US shrimp duty shock: Ecuador hit with 11.68%, Thailand gets zero

August 13, 2013, 11:45 pm

The US Department of Commerce’s (DOC)’s decision on shrimp countervailing duties (CVD) on Tuesday was a shock for Ecuador, with processors from the Latin American shrimp hub receiving a final duty rate of 11.68%

“Ecuador was the big surprise,” said John Sackton, publisher of Seafood News, who attended the announcement in Washington, D.C.

“In June, Ecuador was the second biggest shrimp exporter to the US. The huge change in duty rates is going to lead to major disruption in the shrimp market,” said Sackton.

“Already, this afternoon, there are reports of Ecuador suppliers suspending sales,” he said.

The duty rates could be retroactive to when the preliminary rates were published around the beginning of June. “However, the DOC could also make a different determination,” said Sackton.

China, India, Malaysia and Vietnam also received duties.

Yet even the US shrimp industry had reason for disappointment, considering Thailand — historically the largest supplier to the US — escaped unscathed, along with India, which has also become a major supplier.

The final rates are:

Ecuador:

  • Sociedad Nacional de Galapagos (Songa) — 10.13%
  • Promarisco — 13.51%
  • All others — 11.68%

In the preliminary phase, Ecuador had a deminimus (zero) rating.

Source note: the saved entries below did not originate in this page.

/-- `SCRUB_INTERVAL` (R193): the interval ends; a bank not visited starves; the next row, and the interval length in force, follow. DESIGN CHOICE
(log entry 130): while SCRUB_EN is 0 no interval is counted. -/
def execScrubInterval (k : Site) (s : State) : Host.Outcome State Fault Refusal :=
  let k := k.val
  if rf s (BSN_CFG k) Fd.BSN_CFG_SCRUB_EN = 0 ∨ rf s (CLK_STATUS k) Fd.CLK_STATUS_ALIGNED = 0 then ok s
  else
    let row := rf s (BSN_SCRUB_STATUS k) Fd.BSN_SCRUB_STATUS_ROW
    let starved := decide ((site s k).scrubbed.length < 512)
    let fresh := starved && rf s (BSN_SCRUB_STATUS k) Fd.BSN_SCRUB_STATUS_STARVED == 0
    let s := if starved then wf s (BSN_SCRUB_STATUS k) Fd.BSN_SCRUB_STATUS_STARVED 1 else s
    let s := wf s (BSN_SCRUB_STATUS k) Fd.BSN_SCRUB_STATUS_ROW ((row + 1) % 6144)
    let s :=
      if row = 6143 then wf s (BSN_SCRUB_STATUS k) Fd.BSN_SCRUB_STATUS_PASSES (rf s (BSN_SCRUB_STATUS k) Fd.BSN_SCRUB_STATUS_PASSES + 1)
      else s
    let s := modSite s k (fun x => { x with scrubbed := [], scrubLog2 := rf s (BSN_CFG k) Fd.BSN_CFG_SCRUB_LOG2 })
    ok (if fresh then
      report (attention s k) (mkEvent s 7 0 3 k 0 (scOf s k) (rd s (BSN_SCRUB_STATUS k)) 0#64 0#64 Option.none Option.none) else s)

/-- `SCRUB_BANK_VISIT` (R190, R193): the bank's first idle cycle of the interval that nothing before it in R190 takes; what can be corrected is. No
interval runs before alignment. -/
def execScrubBankVisit (k : Site) (bank : Fin 512) (errs : List BankErr) (s : State) : Host.Outcome State Fault Refusal :=
  let k := k.val
  let row := rf s (BSN_SCRUB_STATUS k) Fd.BSN_SCRUB_STATUS_ROW
  if rf s (BSN_CFG k) Fd.BSN_CFG_SCRUB_EN = 0 ∨ rf s (CLK_STATUS k) Fd.CLK_STATUS_ALIGNED = 0 ∨ (site s k).scrubbed.contains bank.val
    ∨ !maintFree s k mScrub bank.val row then ok s
  else
    let s := useBanks (modSite s k (fun x => { x with scrubbed := x.scrubbed ++ [bank.val] })) k bank.val row
    let s := bump s (BSN_SCRUB_ROWS k) 1
    ok ((errs.filter (fun e => e.bank == bank.val && e.row == row)).foldl (fun s e => eccLog s k 1 e) s)

/-- Start zero-fill of regions (R194). -/
def startZeroFill (s : State) (k : Nat) (regions : List Nat) : State :=
  wf (modSite s k (fun x => { x with zfLeft := x.zfLeft ++ regions.filter (fun r => !x.zfLeft.contains r) }))
    (BSN_STATUS k) Fd.BSN_STATUS_ZF_BUSY 1

/-- Zero data in a region. -/
def zeroRegion (s : State) (k n : Nat) : State :=
  let lo := basinBase k + n * 0x10_0000
  s.setMem (sreplace lo (lo + 0x10_0000) [] s.mem)

/-- A write of BSN_ZF_CTRL (R194, R197, R198). -/
def writeZeroFill (s : State) (req : Requester) (k : Nat) (v : W64) : State :=
  let a := BSN_ZF_CTRL k
  if siteBusy s k then csrError s req true a
  else if fget Fd.BSN_ZF_CTRL_GO v = 0 then s
  else if fget Fd.BSN_ZF_CTRL_ALL v = 1 then startZeroFill s k (List.range 192)
  else if 192 ≤ fget Fd.BSN_ZF_CTRL_REGION v then csrError s req true a
  else startZeroFill s k [fget Fd.BSN_ZF_CTRL_REGION v]

/-- `ZERO_FILL_GO` (R194, R197, R198). -/
def execZeroFillGo (req : Requester) (k : Site) (v : W64) (s : State) : Host.Outcome State Fault Refusal :=
  ok (guardCsr s req (BSN_ZF_CTRL k.val) true (fun s => writeZeroFill s req k.val v))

Thailand: deminimus  (zero)

Indonesia: deminimus (zero)

India:

  • Devi Fisheries — 6.16%
  • Devi Seafood — 5.54%
  • All others — 5.85%

China: 18.16%

Malaysia:

  • Asia Aquaculture — 10.8%
  • All others — 54.5%

Vietnam:

  • Minh Qui — 7.88%
  • Nha Trang — 1.15%
  • All Others — 4.52%

The rates are definitely not what Ecuador’s shrimp trade organization, Camara Nacional de Acuacultura (CNA), expected, considering the preliminary determination by the DOC, which had suggested a subsidy rate of zero.

“Ecuadorian shrimp producers do not receive any subsidies, and the preliminary determination has confirmed that, so we could expect that things remain the same,” José Antonio Camposano, executive president of the CNA, told Undercurrent News in June.

Countries received subsidy rates in line with the amount they were allegedly subsidized by their own governments.

The DOC alleges Ecuador’s shrimp producers receive subsidies, with Pescanova-backed Promarisco receiving a 13.5% government boost, Songa receiving a 10.1% lift and the rest of producers riding on an 11.68% government advantage.

Surprises also came for India, which was not expected to receive US duties but received duties ranging from 5.54% to 6.16%.

These rates, not to mention the 18.2% duty imposed on producers in China, will give the US Gulf of Mexico shrimp industry a competitive market advantage. Yet the Times Picayune called CVD rates a “substantial setback” for the gulf industry since Thailand – the largest shrimp supplier to the US – emerged unscathed from the decision, with zero duties imposed.

Thailand, even as early mortality syndrome (EMS) cripples the industry this year, produced more than any other region during the first half of the year.

Although its production is down significantly and has decreased handily in recent months, it can’t be denied that even with EMS, the region is a shrimp production powerhouse and player in the US shrimp market.

Speaking to Undercurrent after the CVD hearing convened at 5:30p.m. EST on Tuesday, David Veal, executive director of the Coalition for Gulf Shrimp Industries, said the coalition is considering appealing the decision on Thailand.

“We do understand how it occurred and we think it was an error on the commerce department’s side,” he said. He declined to specify what the error was until the coalition knows whether it will appeal, a decision it plans to make in the coming days.

The coalition holds firm to its opinion that Thai shrimp companies are receiving subsidies from the Thai government and, perhaps more importantly, that it impacts the US shrimp industry.

“In the US market, the single most important factor in the purchase of a food item is price, and that’s the case here, and as long as they sell products that are being subsidized, it will be wrong,” Veal said.

Yet opponents of the subsidies – mainly US retailers and food distributors – say the gulf shrimp industry is also getting support from BP, which has paid billions of dollars to Gulf residents and companies affected by the deepwater horizon oil spill of 2010, reports the Wall Street Journal.

Gulf shrimpers, however, can rest assure that they will now have a lot of leverage over most of the major US suppliers, noted Veal noted, who considered the decisions on the whole a success for Gulf shrimpers.

“While Thailand was dropped out, Ecuador was put back in, which was the second largest country there,” he said.

One thing is for sure – Malaysian shrimp producers’ competitive opportunities decreased the most out of any region with the 54.5% subsidies the DOC imposed on all shrimp exporters from the nation except Asia Aquaculture, owned by Thai giant Charoen Pokphand Foods, which received a subsidy of 10.8%.

Vietnam’s duty was 4.5% for all companies except Minh Qui, which received 7.88%; and Nha Trang, which received 1.15%.